= Required action =
An exact copy of every record is needed.

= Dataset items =
>>
-- ==== Sys2Proof/Machine/State.lean ====
section
/-! DEFINITION. State: everything the spec gives the machine, as plain data, and the machine right after reset.
Records that come and go (teams, operations, queues in use) stand in lists of pairs by number, sorted, each number once. -/

namespace Sys2Proof.Machine

open Sys2Proof

/-! ## Names -/

/-- The authorities of R326. -/
inductive Auth where
  | operator | owner | auditor
  deriving DecidableEq, Repr

/-- The causes of R355. -/
inductive Cause where
  | illegalOpcode | illegalOperand | illegalHeader | rights | align | s1NotMapped | s1Perm | s2NotResident | s2Perm
  | discarded | ptNodeRemote | roWrite | memUncorr | scratchBounds | accWindow | groupBounds | staleHandle
  | swatchInvalid | patternCoord | pleatAborted | pleatContext | peerUnreachable | fabricPerm | queueHandle
  | knotUnderflow | trap | brk
  deriving DecidableEq, Repr

/-- The element types of R48. -/
inductive Ty where
  | i8 | i16 | i32 | i64 | n8 | n16 | n32 | n64 | f16 | bf16 | f32 | e4m3 | e5m2 | q4x | b32 | s8e
  deriving DecidableEq, Repr

/-- The rounding modes of R47. -/
inductive Rnd where
  | rne | rz | ru | rd | rna
  deriving DecidableEq, Repr

/-- The four paths of R231. -/
inductive Path where
  | loadStore | const | sampler | tile
  deriving DecidableEq, Repr

/-- What a translation is for (R345). -/
inductive Kind where
  | read | write | exec | none
  deriving DecidableEq, Repr

/-- The kinds of handle-table entries (R234). -/
inductive HKind where
  | queue | knot | swatch | pattern | pleat | tracer | sampler | tile
  deriving DecidableEq, Repr

/-! ## Accesses -/

/-- Where an access is performed: memory by key, a discarded page's zeros (R353), another device (R345), or a word of cluster scratch of a cluster core (R215). -/
inductive Place where
  | mem (key : Nat)
  | zeros
  | remote (dev : Nat)
  | scratch (cluster key : Nat)
  deriving DecidableEq, Repr

/-- A translation that an access holds: its place, the partition-physical address, the pages of the stage-1 nodes its walk read (R349), and the size code of the stage-2 leaf it reached (R328). -/
structure Tr where
  place : Place
  pa : Nat
  nodes : List Nat
  leaf : Nat := 0
  deriving DecidableEq, Repr

/-- One lane's access of an instruction: its captured address and data (R137), its translation, and whether it has been performed; which of a load's registers have their words (R67), and whether one read serves every lane (R253). -/
structure Acc where
  lane : Nat
  va : Nat
  size : Nat
  align : Nat
  reg : Nat
  data : List Byte
  tr : Tr
  done : Bool
  aux : Nat
  got : Nat := 0
  tied : Bool := false
  deriving DecidableEq, Repr

/-- A lane that faulted: its cause, its virtual address, the page that the operator part names (R328), and the cause that another device met where the lane's own is FABRIC_PERM (R317). -/
structure LaneFault where
  lane : Nat
  cause : Cause
  va : Nat
  page : Nat
  tier : Nat
  size : Nat
  dest : Option Cause := none
  deriving DecidableEq, Repr

/-- A combined translation of a core's TLB, or, where `lane` names a team and lane, of that lane's thimble (R348): `r`, `w`, `x` are the combined rights, `s1r`, `s1w`, `s1x` those of stage 1, which tell whose refusal a refused right is, and `leaf` is the size code of the stage-2 leaf. `marked` lists the drains that wait to remove it (R349). -/
structure Xlat where
  part : Nat
  ctx : Nat
  core : Nat
  lane : Option (Nat × Nat)
  va : Nat
  size : Nat
  place : Place
  pa : Nat
  nodes : List Nat
  r : Bool
  w : Bool
  x : Bool
  s1r : Bool
  s1w : Bool
  s1x : Bool
  leaf : Nat
  rcache : Bool
  disc : Bool
  marked : List Nat
  deriving DecidableEq, Repr

/-- A non-leaf entry of either stage in a die's walker cache (R348): the key of the entry in memory, its value, and the range it covers. -/
structure WalkEnt where
  part : Nat
  ctx : Nat
  die : Nat
  stage : Nat
  key : Nat
  value : Nat
  base : Nat
  size : Nat
  marked : List Nat
  deriving DecidableEq, Repr

/-- A drain that an INVPG or DISCARD started and no INVCF has confirmed (R349). -/
structure Drain where
  team : Nat
  part : Nat
  ctx : Nat
  stage : Nat
  base : Nat
  size : Nat
  deriving DecidableEq, Repr

/-- A 128-byte line in a cache of a core (an L1 or a fused L1, or the constant, sampler or tile-layout cache, R227 to R232); `core` is the core that holds it, of a fused L1 its slice (R229), `fill` the stamp of its fill, and `bad` the granules that hold an uncorrectable error (R397). -/
structure CacheLine where
  dom : Nat
  path : Path
  core : Nat
  key : Nat
  bytes : List Byte
  fill : Nat
  bad : List Nat := []
  deriving DecidableEq, Repr

/-- A clause as fetched (R41, R42). -/
structure Clause where
  header : Word
  instrs : List Word
  lits : List Word
  deriving DecidableEq, Repr

/-- A clause in a core's instruction-fetch cache, with the lines in memory that it was fetched from. -/
structure IClause where
  core : Nat
  part : Nat
  ctx : Nat
  va : Nat
  keys : List Nat
  clause : Clause
  deriving DecidableEq, Repr

/-- A die's copy of a handle-table entry (R235). -/
structure HCopy where
  part : Nat
  ctx : Nat
  die : Nat
  slot : Nat
  words : List Word
  deriving DecidableEq, Repr

/-- A posted store entry of a team (R284): not yet drained. `tr` is none after INVPG dropped its translation; `held` is the cause that holds it; `mig` says that its walk holds on s2.mig (R347). -/
structure Posted where
  team : Nat
  op : Nat
  lane : Nat
  va : Nat
  data : List Byte
  tr : Option Tr
  held : Option LaneFault
  sent : Bool
  mig : Bool
  acc : Option Nat := none
  stalled : Bool := false
  deriving DecidableEq, Repr

/-- A write on its way to its home L2 (R228), in the order in which writes leave their L1: its addresses, the stamp of its issue, the L1 it updates, the release it is, and the operation that waits for it. -/
structure StoreReq where
  team : Option Nat
  dom : Nat
  part : Nat
  ctx : Nat
  key : Nat
  va : Nat
  data : List Byte
  pa : Nat
  nodes : List Nat
  seq : Nat
  rel : Option Nat
  op : Option (Nat × Nat)
  deriving DecidableEq, Repr

/-! ## Faults of teams (states of the machine, R355 to R360) -/

/-- What a replay re-executes (R332): nothing more, the whole instruction, the captured accesses of an operation, a posted entry, a knot's firing, a clause fetch, or a matrix, queue-record or engine command's continuation. -/
inductive Redo where
  | none
  | whole
  | accs (op : Nat) (lanes : List Acc)
  | push (q : Nat) (words : List (Nat × Word))
  | posted (entry : Nat)
  | firing (knot : Nat)
  | fetch
  | op (o : Nat)
  | engine (q : Nat)
  | ring
  deriving DecidableEq, Repr

/-- An unacknowledged fault (R326, R332, R357): what its parts carry, who must acknowledge it, who has. -/
structure TrapRec where
  part : Nat
  ctx : Nat
  team : Option Nat
  pc : Nat
  scalar : Bool
  posted : Bool
  code : Nat
  obj : Nat
  cause : Cause
  unfinished : Mask
  faults : List LaneFault
  actOwn : Bool
  actOp : Bool
  ackOwn : Bool
  ackOp : Bool
  decided : Bool
  redo : Redo
  deriving DecidableEq, Repr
<<
= Output =
-- ==== Sys2Proof/Machine/State.lean ====
section
/-! DEFINITION. State: everything the spec gives the machine, as plain data, and the machine right after reset.
Records that come and go (teams, operations, queues in use) stand in lists of pairs by number, sorted, each number once. -/

namespace Sys2Proof.Machine

open Sys2Proof

/-! ## Names -/

/-- The authorities of R326. -/
inductive Auth where
  | operator | owner | auditor
  deriving DecidableEq, Repr

/-- The causes of R355. -/
inductive Cause where
  | illegalOpcode | illegalOperand | illegalHeader | rights | align | s1NotMapped | s1Perm | s2NotResident | s2Perm
  | discarded | ptNodeRemote | roWrite | memUncorr | scratchBounds | accWindow | groupBounds | staleHandle
  | swatchInvalid | patternCoord | pleatAborted | pleatContext | peerUnreachable | fabricPerm | queueHandle
  | knotUnderflow | trap | brk
  deriving DecidableEq, Repr

/-- The element types of R48. -/
inductive Ty where
  | i8 | i16 | i32 | i64 | n8 | n16 | n32 | n64 | f16 | bf16 | f32 | e4m3 | e5m2 | q4x | b32 | s8e
  deriving DecidableEq, Repr

/-- The rounding modes of R47. -/
inductive Rnd where
  | rne | rz | ru | rd | rna
  deriving DecidableEq, Repr

/-- The four paths of R231. -/
inductive Path where
  | loadStore | const | sampler | tile
  deriving DecidableEq, Repr

/-- What a translation is for (R345). -/
inductive Kind where
  | read | write | exec | none
  deriving DecidableEq, Repr

/-- The kinds of handle-table entries (R234). -/
inductive HKind where
  | queue | knot | swatch | pattern | pleat | tracer | sampler | tile
  deriving DecidableEq, Repr

/-! ## Accesses -/

/-- Where an access is performed: memory by key, a discarded page's zeros (R353), another device (R345), or a word of cluster scratch of a cluster core (R215). -/
inductive Place where
  | mem (key : Nat)
  | zeros
  | remote (dev : Nat)
  | scratch (cluster key : Nat)
  deriving DecidableEq, Repr

/-- A translation that an access holds: its place, the partition-physical address, the pages of the stage-1 nodes its walk read (R349), and the size code of the stage-2 leaf it reached (R328). -/
structure Tr where
  place : Place
  pa : Nat
  nodes : List Nat
  leaf : Nat := 0
  deriving DecidableEq, Repr

/-- One lane's access of an instruction: its captured address and data (R137), its translation, and whether it has been performed; which of a load's registers have their words (R67), and whether one read serves every lane (R253). -/
structure Acc where
  lane : Nat
  va : Nat
  size : Nat
  align : Nat
  reg : Nat
  data : List Byte
  tr : Tr
  done : Bool
  aux : Nat
  got : Nat := 0
  tied : Bool := false
  deriving DecidableEq, Repr

/-- A lane that faulted: its cause, its virtual address, the page that the operator part names (R328), and the cause that another device met where the lane's own is FABRIC_PERM (R317). -/
structure LaneFault where
  lane : Nat
  cause : Cause
  va : Nat
  page : Nat
  tier : Nat
  size : Nat
  dest : Option Cause := none
  deriving DecidableEq, Repr

/-- A combined translation of a core's TLB, or, where `lane` names a team and lane, of that lane's thimble (R348): `r`, `w`, `x` are the combined rights, `s1r`, `s1w`, `s1x` those of stage 1, which tell whose refusal a refused right is, and `leaf` is the size code of the stage-2 leaf. `marked` lists the drains that wait to remove it (R349). -/
structure Xlat where
  part : Nat
  ctx : Nat
  core : Nat
  lane : Option (Nat × Nat)
  va : Nat
  size : Nat
  place : Place
  pa : Nat
  nodes : List Nat
  r : Bool
  w : Bool
  x : Bool
  s1r : Bool
  s1w : Bool
  s1x : Bool
  leaf : Nat
  rcache : Bool
  disc : Bool
  marked : List Nat
  deriving DecidableEq, Repr

/-- A non-leaf entry of either stage in a die's walker cache (R348): the key of the entry in memory, its value, and the range it covers. -/
structure WalkEnt where
  part : Nat
  ctx : Nat
  die : Nat
  stage : Nat
  key : Nat
  value : Nat
  base : Nat
  size : Nat
  marked : List Nat
  deriving DecidableEq, Repr

/-- A drain that an INVPG or DISCARD started and no INVCF has confirmed (R349). -/
structure Drain where
  team : Nat
  part : Nat
  ctx : Nat
  stage : Nat
  base : Nat
  size : Nat
  deriving DecidableEq, Repr

/-- A 128-byte line in a cache of a core (an L1 or a fused L1, or the constant, sampler or tile-layout cache, R227 to R232); `core` is the core that holds it, of a fused L1 its slice (R229), `fill` the stamp of its fill, and `bad` the granules that hold an uncorrectable error (R397). -/
structure CacheLine where
  dom : Nat
  path : Path
  core : Nat
  key : Nat
  bytes : List Byte
  fill : Nat
  bad : List Nat := []
  deriving DecidableEq, Repr

/-- A clause as fetched (R41, R42). -/
structure Clause where
  header : Word
  instrs : List Word
  lits : List Word
  deriving DecidableEq, Repr

/-- A clause in a core's instruction-fetch cache, with the lines in memory that it was fetched from. -/
structure IClause where
  core : Nat
  part : Nat
  ctx : Nat
  va : Nat
  keys : List Nat
  clause : Clause
  deriving DecidableEq, Repr

/-- A die's copy of a handle-table entry (R235). -/
structure HCopy where
  part : Nat
  ctx : Nat
  die : Nat
  slot : Nat
  words : List Word
  deriving DecidableEq, Repr

/-- A posted store entry of a team (R284): not yet drained. `tr` is none after INVPG dropped its translation; `held` is the cause that holds it; `mig` says that its walk holds on s2.mig (R347). -/
structure Posted where
  team : Nat
  op : Nat
  lane : Nat
  va : Nat
  data : List Byte
  tr : Option Tr
  held : Option LaneFault
  sent : Bool
  mig : Bool
  acc : Option Nat := none
  stalled : Bool := false
  deriving DecidableEq, Repr

/-- A write on its way to its home L2 (R228), in the order in which writes leave their L1: its addresses, the stamp of its issue, the L1 it updates, the release it is, and the operation that waits for it. -/
structure StoreReq where
  team : Option Nat
  dom : Nat
  part : Nat
  ctx : Nat
  key : Nat
  va : Nat
  data : List Byte
  pa : Nat
  nodes : List Nat
  seq : Nat
  rel : Option Nat
  op : Option (Nat × Nat)
  deriving DecidableEq, Repr

/-! ## Faults of teams (states of the machine, R355 to R360) -/

/-- What a replay re-executes (R332): nothing more, the whole instruction, the captured accesses of an operation, a posted entry, a knot's firing, a clause fetch, or a matrix, queue-record or engine command's continuation. -/
inductive Redo where
  | none
  | whole
  | accs (op : Nat) (lanes : List Acc)
  | push (q : Nat) (words : List (Nat × Word))
  | posted (entry : Nat)
  | firing (knot : Nat)
  | fetch
  | op (o : Nat)
  | engine (q : Nat)
  | ring
  deriving DecidableEq, Repr

/-- An unacknowledged fault (R326, R332, R357): what its parts carry, who must acknowledge it, who has. -/
structure TrapRec where
  part : Nat
  ctx : Nat
  team : Option Nat
  pc : Nat
  scalar : Bool
  posted : Bool
  code : Nat
  obj : Nat
  cause : Cause
  unfinished : Mask
  faults : List LaneFault
  actOwn : Bool
  actOp : Bool
  ackOwn : Bool
  ackOp : Bool
  decided : Bool
  redo : Redo
  deriving DecidableEq, Repr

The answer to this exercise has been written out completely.